After an exciting Friday of script analysis and feedback, it was time to get to work. While the three screenplays I had entered all had various final deadlines for resubmissions, the contest with the most promise, Page Turner, also had the earliest.
For the next 17 days, I was under the gun.
The first thing I felt I needed was to be able to have the entire script in front of me at once. While I could skip to wherever I wanted to in the screenplay with the software I was using, I could still only view one, maybe two, pages at a time. I felt it would be important to be able to look at multiple pages throughout the script where a character showed up to see if they were always adding new information or advancing the story. I wanted to make sure details or actions I gave didn’t become repetitive. I wanted something that I could mark up with notes.
And…I suppose I wanted to feel like I was working with an actual script, something tangible that I could have in hand, flip through.
I have the worst luck with printers, probably because I always splurge on the cheap models at Walmart. And this time was no exception. Hey, I didn’t need top of the line quality, I just needed something that could get the job done today.
After a brief excursion to buy a new one, I got to work right away. I made notes on everything in the script that had come up in the phone consultation the day before: recording the number of flashbacks, recording the number of speeches, recording the number of long action paragraphs, recording the number on oners (lines in a paragraph that only had a word or two). All of the problematic things that were brought up in the consultation, and the other two notes of feedback from the other contests, those were singled out with a red pen.

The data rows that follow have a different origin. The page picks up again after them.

/-- The bus channels (R297). -/
def entries06 : List Row :=
  [ { base := 0x06000, units := 128, step := 32, ty := .u36, acc := .rwt, per := .prof,
      chk := [.rng 34 32 0 4, .rng 13 12 0 2, .zero 7 0] },
    { base := 0x06001, units := 128, step := 32, ty := .u36, acc := .rws, per := .prof, dflt := [0x00A003199],
      chk := [.rng 35 16 512 1048575, .rng 15 7 2 256, .rng 6 0 1 127] },
    { base := 0x06002, units := 128, step := 32, ty := .u36, acc := .rws, per := .prof, dflt := [0x019001C40],
      chk := [.rng 35 16 512 1048575, .rng 15 10 1 63, .rng 9 5 1 31, .zero 4 0] },
    { base := 0x06003, units := 128, step := 32, ty := .u36, acc := .rws, per := .prof, dflt := [0x211800000],
      chk := [.rng 35 29 1 127, .rng 28 24 1 31, .zero 14 0] },
    { base := 0x06004, units := 128, step := 32, ty := .u36, acc := .rws, per := .prof, chk := [.zero 13 0] },
    { base := 0x06005, units := 128, step := 32, subs := 64, ty := .u36, acc := .rwt, per := .prof, chk := [.zero 29 29] },
    { base := 0x06006, units := 128, step := 32, subs := 64, ty := .u36, acc := .rwt, per := .prof,
      chk := [.zero 35 31, .zero 29 29] },
    { base := 0x06007, units := 128, step := 32, subs := 64, ty := .u18, acc := .rwt, per := .prof, chk := [.zero 17 12] },
    { base := 0x06008, units := 128, step := 32, ty := .u36, acc := .rwt, per := .prof },
    { base := 0x06009, units := 128, step := 32, ty := .blob, acc := .rws, per := .prof },
    { base := 0x0600A, units := 128, step := 32, ty := .u36, acc := .rwt, per := .prof, chk := [.zero 35 11] },
    { base := 0x0600B, units := 128, step := 32, ty := .u36, acc := .ro },
    { base := 0x0600C, units := 128, step := 32, ty := .u18, acc := .wo, role := 1, chk := [.zero 17 3, .rng 2 0 1 5] },
    { base := 0x0600D, units := 128, step := 32, subs := 8, ty := .u36, acc := .ro },
    { base := 0x0600E, units := 128, step := 32, subs := 2, ty := .time, acc := .ro } ]

/-- The switch core (R324). -/
def entries07 : List Row :=
  [ { base := 0x07000, subs := 49, ty := .u36, acc := .rws, per := .prof, dflt := [0x040020600],
      chk := [.rng 28 17 1 4094, .rng 13 0 64 9216] },
    { base := 0x07001, subs := 49, ty := .u18, acc := .ro },
    { base := 0x07002, subs := 49, ty := .u18, acc := .wo, role := 1, chk := [.zero 17 2, .rng 1 0 1 3] },
    { base := 0x07003, subs := 784, ty := .u36, acc := .ro },
    { base := 0x07004, subs := 49, ty := .u18, acc := .rwt, per := .prof, chk := [.zero 17 13] },
    { base := 0x07010, ty := .u36, acc := .rwt, per := .prof, dflt := [0x9012C0400] },
    { base := 0x07011, ty := .u36, acc := .ro },
    { base := 0x07012, subs := 3, ty := .u18, acc := .rws, per := .kept, chk := [.zero 17 16] },
    { base := 0x07013, ty := .u36, acc := .rwt, per := .prof, dflt := [0x044444444], chk := [.zero 35 32] },
    { base := 0x07014, ty := .u36, acc := .rwt, per := .prof, chk := [.zero 33 24] },
    { base := 0x07020, subs := 256, ty := .u36, acc := .rwt, per := .prof, chk := [.zero 2 0] },
    { base := 0x07021, subs := 256, ty := .u18, acc := .rwt, per := .prof, chk := [.zero 17 16] },
    { base := 0x07022, subs := 256, ty := .u36, acc := .rwt, per := .prof },
    { base := 0x07023, subs := 256, ty := .u36, acc := .rwt, per := .prof },
    { base := 0x07024, subs := 16, ty := .u36, acc := .rwt, per := .prof },
    { base := 0x07025, subs := 49, ty := .u18, acc := .rwt, per := .prof, chk := [.zero 17 12] },
    { base := 0x07030, subs := 4096, ty := .u36, acc := .rwt, per := .prof, dflt := [0, 0xFFFFFFFFF, 0] },
    { base := 0x07031, subs := 4096, ty := .u36, acc := .rwt, per := .prof, dflt := [0, 0x7FFF, 0], chk := [.zero 24 15] },
    { base := 0x07032, ty := .blob, acc := .rwt, per := .prof },
    { base := 0x07033, ty := .u36, acc := .ro },
    { base := 0x07040, subs := 256, ty := .u36, acc := .rwt, per := .prof, chk := [.rng 34 29 0 47, .rng 28 17 0 4094, .zero 16 12] },
    { base := 0x07041, subs := 256, ty := .u18, acc := .rwt, per := .prof, chk := [.zero 17 16] },
    { base := 0x07050, ty := .u36, acc := .rwt, per := .prof, dflt := [0x800000000], chk := [.zero 34 32] },
    { base := 0x07051, ty := .u36, acc := .ro },
    { base := 0x07060, subs := 4, ty := .u36, acc := .rwt, per := .prof, chk := [.rng 35 34 0 2, .rng 23 18 0 48, .zero 1 0] },
    { base := 0x07061, subs := 4, ty := .u18, acc := .rwt, per := .prof, chk := [.zero 17 12] },
    { base := 0x07062, subs := 4, ty := .u36, acc := .ro } ]

/-- Ring links, muster, ebb and flood (R362, R390). -/
def entries08 : List Row :=
  [ { base := 0x08000, subs := 5, ty := .u36, acc := .rws, per := .prof, dflt := [0x800004010],
      chk := [.rng 34 33 0 1, .zero 32 18, .rng 17 8 1 1023, .rng 7 0 1 255] },
    { base := 0x08001, subs := 5, ty := .u18, acc := .ro },
    { base := 0x08002, subs := 5, ty := .u18, acc := .wo, role := 1, chk := [.zero 17 2, .rng 1 0 1 3] },
    { base := 0x08003, subs := 80, ty := .u36, acc := .ro },
    { base := 0x08004, subs := 5, ty := .u36, acc := .ro },
    { base := 0x08005, subs := 5, ty := .u36, acc := .rws, per := .prof, dflt := [0x002000000],
      chk := [.zero 28 26, .rng 25 23 1 7, .zero 22 0] },
    { base := 0x08006, subs := 5, ty := .u18, acc := .ro },
    { base := 0x08007, subs := 4096, ty := .u36, acc := .ro },
    { base := 0x08008, subs := 4, ty := .u36, acc := .ro },
    { base := 0x08009, subs := 4, ty := .u36, acc := .ro },
    { base := 0x0800A, ty := .u18, acc := .ro },
    { base := 0x08010, ty := .u36, acc := .rws, per := .kept, dflt := [0x80400100A],
      chk := [.rng 31 24 2 255, .rng 23 12 1 4095, .rng 11 0 1 4095] },
    { base := 0x08011, ty := .u36, acc := .rws, per := .kept, dflt := [0x02864320A],
      chk := [.rng 35 27 1 511, .rng 26 18 1 511, .rng 17 9 1 511, .rng 8 0 1 511] },
    { base := 0x08012, ty := .u36, acc := .rws, per := .kept, dflt := [0x0003D090], chk := [.zero 35 28, .rng 27 0 25000 134217728] },
    { base := 0x08013, ty := .u36, acc := .ro },
    { base := 0x08014, ty := .u36, acc := .ro },
    { base := 0x08015, subs := 2048, ty := .u36, acc := .ro },
    { base := 0x08016, ty := .u18, acc := .wo, chk := [.zero 17 2, .rng 1 0 1 1] },
    { base := 0x08017, subs := 8, ty := .u36, acc := .ro },
    { base := 0x01100, ty := .u36, acc := .rw, per := .prof, dflt := [0x80782D010],
      chk := [.rng 32 21 1 4095, .rng 20 9 1 4095, .rng 8 0 1 511] },
    { base := 0x01101, ty := .u36, acc := .rw, per := .prof, dflt := [0x3E8C81A0A],
      chk := [.rng 35 27 1 511, .rng 26 18 1 511, .rng 17 9 1 511, .rng 8 0 1 511] },
    { base := 0x01102, ty := .u18, acc := .rw, role := 1, chk := [.zero 17 8] },
    { base := 0x01103, ty := .u18, acc := .wo, role := 1, chk := [.zero 17 2, .rng 1 0 1 2] },
    { base := 0x01104, ty := .u36, acc := .ro },
    { base := 0x01105, subs := 16, ty := .u36, acc := .ro },
    { base := 0x01106, ty := .u18, acc := .rw, per := .kept, dflt := [0x03D09], chk := [.rng 16 0 1 131071] },
    { base := 0x01107, ty := .u36, acc := .ro } ]

/-- Fabric time (R415). -/
def entries09 : List Row :=
  [ { base := 0x09000, ty := .time, acc := .ro },
    { base := 0x09001, ty := .u36, acc := .ro },
    { base := 0x09002, ty := .u36, acc := .rws, per := .prof, dflt := [0x283C53C60],
      chk := [.rng 35 30 1 50, .rng 29 21 1 511, .rng 20 16 1 31, .rng 14 8 1 127, .rng 7 4 0 12, .zero 2 0] },
    { base := 0x09003, ty := .time, acc := .wo },
    { base := 0x09004, ty := .u36, acc := .ro },
    { base := 0x09005, ty := .u36, acc := .rw, per := .kept, chk := [.zero 35 19] },
    { base := 0x09006, subs := 5, ty := .s18, acc := .rws, per := .kept },
    { base := 0x09010, subs := 2, ty := .u36, acc := .rws, per := .prof,
      chk := [.rng 34 33 0 2, .rng 32 25 0 127, .rng 20 17 0 3, .zero 12 0] },
    { base := 0x09011, subs := 2, ty := .u36, acc := .rws, per := .prof, dflt := [0xF8F8FE800], chk := [.zero 3 0] },
    { base := 0x09012, subs := 4, ty := .u36, acc := .rws, per := .prof, chk := [.sub 1 (.zero 35 13), .sub 3 (.zero 35 13)] },
    { base := 0x09013, subs := 2, ty := .u36, acc := .ro },
    { base := 0x09014, subs := 2, ty := .s36, acc := .ro },
    { base := 0x09015, subs := 4, ty := .u36, acc := .ro },
    { base := 0x09016, subs := 8, ty := .u36, acc := .ro },
    { base := 0x09017, ty := .u18, acc := .wo, chk := [.zero 17 2, .rng 1 0 1 1] } ]

/-- Redundant pairs (R445). -/
def entries0A : List Row :=
  [ { base := 0x0A000, ty := .u36, acc := .rws, per := .kept, dflt := [0x005010000],
      chk := [.rng 33 22 1 4095, .rng 21 14 2 255, .zero 1 0] },
    { base := 0x0A001, ty := .u18, acc := .ro },
    { base := 0x0A002, ty := .u36, acc := .ro },
    { base := 0x0A003, ty := .u18, acc := .wo, chk := [.zero 17 3, .rng 2 0 1 4] },
    { base := 0x0A004, subs := 64, ty := .u36, acc := .rws, per := .prof, chk := [.zero 33 29, .zero 1 0] },
    { base := 0x0A005, subs := 64, ty := .u18, acc := .rws, per := .prof },
    { base := 0x0A006, subs := 8, ty := .u36, acc := .rws, per := .prof, chk := [.zero 35 32] },
    { base := 0x0A007, ty := .u36, acc := .ro },
    { base := 0x0A008, subs := 10, ty := .u36, acc := .ro },
    { base := 0x0A009, ty := .u36, acc := .ro } ]

/-- The host endpoint, the Quay bridge and the service port (R493). -/
def entries0B : List Row :=
  [ { base := 0x0B000, ty := .u18, acc := .ro },
    { base := 0x0B001, subs := 8, ty := .u18, acc := .rw, per := .prof,
      dflt := [0x01000, 0x03000, 0x05000, 0x07000, 0x15000, 0x21000, 0x39000, 0x19000], chk := [.zero 11 0] },
    { base := 0x0B002, ty := .u36, acc := .rw, per := .prof, chk := [.zero 34 27] },
    { base := 0x0B003, subs := 4096, ty := .u9, acc := .rw, per := .prof, chk := [.zero 8 7] },
    { base := 0x0B004, subs := 8, ty := .u36, acc := .ro },
    { base := 0x0B010, ty := .u36, acc := .rwt, per := .prof, dflt := [0x034019000],
      chk := [.rng 33 26 13 255, .rng 25 10 1 65535, .zero 9 0] },
    { base := 0x0B011, subs := 8, ty := .u36, acc := .rws, per := .prof, chk := [.zero 23 0] },
    { base := 0x0B012, ty := .u18, acc := .ro },
    { base := 0x0B013, ty := .u18, acc := .wo, role := 1, chk := [.zero 17 2, .rng 1 0 1 1] },
    { base := 0x0B014, subs := 8, ty := .u36, acc := .ro },
    { base := 0x0B015, subs := 6, ty := .u36, acc := .ro },
    { base := 0x0B020, subs := 5, ty := .u36, acc := .ro } ]

/-- A Bell source of the table under R505: number, base level, default W in ms and N. -/
structure SrcRow where
  num : Nat
  level : Nat
  w : Nat
  n : Nat
  deriving DecidableEq, Repr

/-- The rows of one class of R505: the sources that are NOTE, and the others with their level, W and N. -/
def srcClass (w n : Nat) (l : List (Nat × Nat)) : List SrcRow :=
  l.map fun (num, lv) => if lv ≤ 1 then ⟨num, lv, 0, 0⟩ else ⟨num, lv, w, n⟩

/-- The source table of R505. Levels: 1 NOTE, 2 MINOR, 3 MAJOR, 4 SEVERE, 5 FATAL. -/
def srcTable : List SrcRow :=
  srcClass 0 0 [(0, 5), (1, 1), (2, 2), (3, 1), (4, 2)]
  ++ srcClass 1000 4 [(16, 1), (17, 2), (18, 3), (19, 3)]
  ++ srcClass 1000 4 [(32, 3), (33, 1), (34, 1)]
  ++ srcClass 1000 64 [(48, 1), (49, 2), (50, 2), (51, 1), (52, 1)]
  ++ srcClass 0 0 [(64, 4), (65, 1)]
  ++ srcClass 1000 16 [(80, 2), (81, 1), (82, 1)]
  ++ srcClass 1000 4 [(96, 3), (97, 1), (98, 1), (99, 1)]
  ++ srcClass 10000 4 [(112, 3), (113, 1), (114, 1)]
  ++ srcClass 10000 16 [(128, 2), (129, 1), (130, 1), (131, 1), (132, 1), (133, 1), (134, 1)]
  ++ srcClass 0 0 [(144, 1), (145, 1), (146, 1), (147, 1), (148, 1)]
  ++ srcClass 60000 8 [(160, 2), (161, 1), (162, 3), (163, 1)]
  ++ srcClass 0 0 [(176, 1), (177, 1), (178, 1), (179, 1)]
  ++ srcClass 60000 4 [(192, 1), (193, 2), (194, 3), (195, 1), (196, 2), (197, 1)]
  ++ srcClass 0 0 [(208, 1), (209, 1), (210, 1)]
  ++ srcClass 60000 8 [(224, 1), (225, 2), (226, 2), (227, 1), (228, 2), (229, 1), (230, 1)]
  ++ srcClass 60000 8 [(240, 1), (241, 2), (242, 1), (243, 2), (244, 2)]
  ++ srcClass 60000 3 [(256, 2), (257, 3)]
  ++ srcClass 0 0 [(272, 1), (273, 1), (274, 1), (275, 1)]
  ++ srcClass 1000 16 [(288, 1), (289, 1), (290, 2), (291, 1)]
  ++ srcClass 60000 4 [(304, 3), (305, 2), (306, 1), (307, 3), (308, 1)]
  ++ srcClass 0 0 [(320, 1), (321, 1), (322, 1)]
  ++ srcClass 10000 8 [(336, 1), (337, 2), (338, 2), (339, 3), (340, 5)]
  ++ srcClass 1000 4 [(352, 3), (353, 2)]
  ++ srcClass 1000 4 [(368, 3), (369, 3), (370, 2), (371, 4)]

/-- The source's row, when the number exists (R494, R505). -/
def srcRow? (n : Nat) : Option SrcRow := srcTable.find? (·.num == n)

/-- Bell entries of one source (R523) and the Tally's and trace's (R524). -/
def entries0C : List Row :=
  srcTable.flatMap (fun r =>
    [ { base := 0x0C000 + 8 * r.num, ty := .u36, acc := .rw, per := .prof,
        dflt := [put 20 16 r.w + put 12 8 r.n], chk := [.zero 11 0] },
      { base := 0x0C001 + 8 * r.num, ty := .u18, acc := .ro },
      { base := 0x0C002 + 8 * r.num, ty := .u36, acc := .ro },
      { base := 0x0C003 + 8 * r.num, ty := .time, acc := .ro },
      { base := 0x0C004 + 8 * r.num, ty := .u36, acc := .wo, role := 1, chk := [.rng 35 34 1 2, .zero 33 18] } ])
  ++ [ { base := 0x0C005, subs := 32, ty := .u18, acc := .ro },
       { base := 0x0C006, ty := .u36, acc := .ro },
       { base := 0x0C007, ty := .u18, acc := .wo, role := 1, chk := [.zero 17 2, .rng 1 0 1 1] } ]

/-- The Tally and trace (R524). -/
def entries0D : List Row :=
  [ { base := 0x0D000, ty := .u36, acc := .ro },
    { base := 0x0D001, subs := 2, ty := .u36, acc := .ro, per := .kept },
    { base := 0x0D002, subs := 4, ty := .u36, acc := .ro },
    { base := 0x0D003, ty := .u18, acc := .wo, chk := [.zero 17 2, .rng 1 0 1 2] },
    { base := 0x0D004, ty := .blob, acc := .ro, per := .kept },
    { base := 0x0D010, ty := .u36, acc := .rwt, per := .prof, chk := [.zero 15 12] },
    { base := 0x0D011, ty := .u18, acc := .rwt, per := .prof, dflt := [0x3FE80], chk := [.rng 8 6 1 5, .zero 5 0] },
    { base := 0x0D012, subs := 3, ty := .u36, acc := .ro },
    { base := 0x0D013, ty := .blob, acc := .ro } ]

I also made notes of every character’s intro, and ideas I had to improve them if I felt they were weak. I made notations for where I felt I could incorporate some of the other feedback I had gotten.
I had a hard time sitting still, partly because I always do, but also because I was excited. It might sound crazy, going through your work and highlighting all the problems with it, but I thought it was great. Everything I found felt like it was bringing me one step closer to improving the script, and bringing it into the best shape it could be.
It probably took me over three hours to go through the entire script this way. I wouldn’t be surprised if it was four. And I definitely felt like I had put in all I could after reviewing, analyzing and pinpointing all the examples of weak points that the judge’s had spotted in my script. But I also felt really accomplished.
Even though it wasn’t the two and a half hour positive phone consultation from the day before, I felt this was the second day in a row I’d made great strides in my writing career. Even as I shut down for the day to relax and get ready for tomorrow, my mind kept churning out more and more ideas of how to take the notes I was given and improve my script.
For the second night in a row, when my head hit the pillow, I couldn’t wait to get back to work tomorrow.